Amos 7:1-9:15; 2 Kings 14:28-29; 2 Kings 15:8-29, 15:6-7; 2 Chronicles 26:22-23; Isaiah 6:1-13

We often think it is bad things or sinful things that block our ability to see and experience God to our fullest. This might indeed be the case, but, often it is not bad things at all, but good things. If in Christ, we all possess gifts and have all been given a commission (Matthew 28:18-20). Often we fail to move forward because we get wrapped up and overly focused on our children, our jobs, our politics, our present circumstances. We think, when our obligations in these areas wane, then we can serve God. Anything, good or bad, that we raise above the One True God, has become a god or idol for us that we then allow to compete for our attention.

Uzziah was a good king. But while he was around, and Isaiah looked to him, Isaiah couldn’t fully see God. We read in Isaiah 6:1, “In the year that King Uzziah died, I saw the Lord sitting on a throne, high and lifted up, and the train of His robe filled the temple.” It was then that he could see himself correctly, in 6:5, “So I said: “Woe is me, for I am undone! Because I am a man of unclean lips, And I dwell in the midst of a people of unclean lips; For my eyes have seen the King, The Lord of hosts.”” It was only then that Isaiah received his commission in 6:8, “Also I heard the voice of the Lord, saying: “Whom shall I send, And who will go for Us?” Then I said, “Here am I! Send me.”“. As we continue through the book of Isaiah, we see just how much God used him.

Paul, the most prolific writer in the New Testament, was endowed with almost everything on earth a man could desire.
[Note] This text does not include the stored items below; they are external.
/-! ### HEAD (R150) -/

/-- The first descriptors of the loop bodies to which a LOOP that is still ahead can return (R150, R153). -/
def QueueRec.loopFloors (r : QueueRec) : List W32 :=
  let pos := wdiff r.next r.progStart
  (r.prog.zipIdx).filterMap fun e =>
    let off := df e.1 16 2
    let t := e.2 + off - 65536
    if dOp e.1 = 0x43 && off ≥ 2 ^ 15 && t ≤ pos && pos ≤ e.2 &&
        (r.loops[df e.1 18 1 % 4]?).getD 0 + 1 < df e.1 20 4 then some (r.progStart + BitVec.ofNat 32 t) else none

/-- HEAD moves past the descriptors that completed and to which no loop can return (R150). -/
def QueueRec.moveHead (r : QueueRec) : QueueRec :=
  let cands := r.next :: (r.fly ++ r.loopFloors)
  let least := cands.foldl (fun m c => min m (wdiff c r.head)) (wdiff r.next r.head)
  let h := r.head + BitVec.ofNat 32 least
  { r with head := h, ends := r.ends.filter fun e => e ≠ h && wdiff e h < 2 ^ 31 }

/-- The index after the END of the program that holds ring index `i`. -/
def QueueRec.endOf (r : QueueRec) (i : W32) : W32 :=
  (r.ends.find? fun e => e ≠ i && wdiff e i < 2 ^ 31).getD (r.progStart + BitVec.ofNat 32 r.prog.length)

/-- A program whose END has been passed is over: the next one starts at NEXT, with loop registers zero (R150, R153). -/
def QueueRec.endProgram (r : QueueRec) : QueueRec :=
  if r.checked && r.prog.length ≤ wdiff r.next r.progStart then
    { r with progStart := r.next, checked := false, prog := [], loops := [0, 0, 0, 0], ends := r.ends ++ [r.next] }
  else r

/-- The host address of ring index `ri` of queue `q` (R140). -/
def State.ringAt (s : State) (q : Nat) (ri : W32) : Nat :=
  (s.que q).ringBase + ri.toNat % 2 ^ (s.que q).ringLog2 * 128

/-! ### Completion records (R147, R276) -/

/-- A host address of a queue's own that is never accessed writes a record bound to the queue (R309, R128). -/
def State.rangeErr (s : State) (q a n : Nat) : State :=
  if hostRange a n then s.errQueue q 3 0x0307 (80 + s.server (s.que q).skirt) 5 a 0 else s

/-- Write a record for queue `q` to host memory, or hold it in ORPHAN (R507), and raise source `src` once it is
visible. -/
def State.queRecord (s : State) (q addr : Nat) (b : Bytes) (src : Option Nat) : State :=
  let k := (s.que q).skirt
  if s.inOrphan then
    let pm := s.server k
    if 32768 ≤ (s.orph.deferred.filter fun e => e.1 = pm).length then s.raise 0x228 2 0x234
    else { s with orph := { s.orph with deferred := s.orph.deferred ++ [(pm, addr, b, src.elim 0 (· + 1))] } }
  else
    let s := (s.rangeErr q addr b.length).hostCtlWrite k addr b
    match src with
    | some n => s.irq n
    | none => s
This prevented him from seeing God. It took his direct encounter with Jesus on the Damascus road to initiate his ability to see and be used by God. But it did not stop there, as Paul recants in 2 Corinthians 11:23-27, “Are they ministers of Christ?—I speak as a fool—I am more: in labors more abundant, in stripes above measure, in prisons more frequently, in deaths often. From the Jews five times I received forty stripes minus one. Three times I was beaten with rods; once I was stoned; three times I was shipwrecked; a night and a day I have been in the deep; in journeys often, in perils of waters, in perils of robbers, in perils of my own country men, in perils of the Gentiles, in perils in the city, in perils in the wilderness, in perils in the sea, in perils among false brethren; in weariness and toil, in sleeplessness often, in hunger and thirst, in fastings often, in cold and nakedness—“. We may not have to experience all that Paul did, we might not get the vision that Isaiah did, but if we want to move forward with God’s commission we need to get ourselves focused on Him and less on anything else which is not Him. All honor, praise, and glory is from Him and is due Him.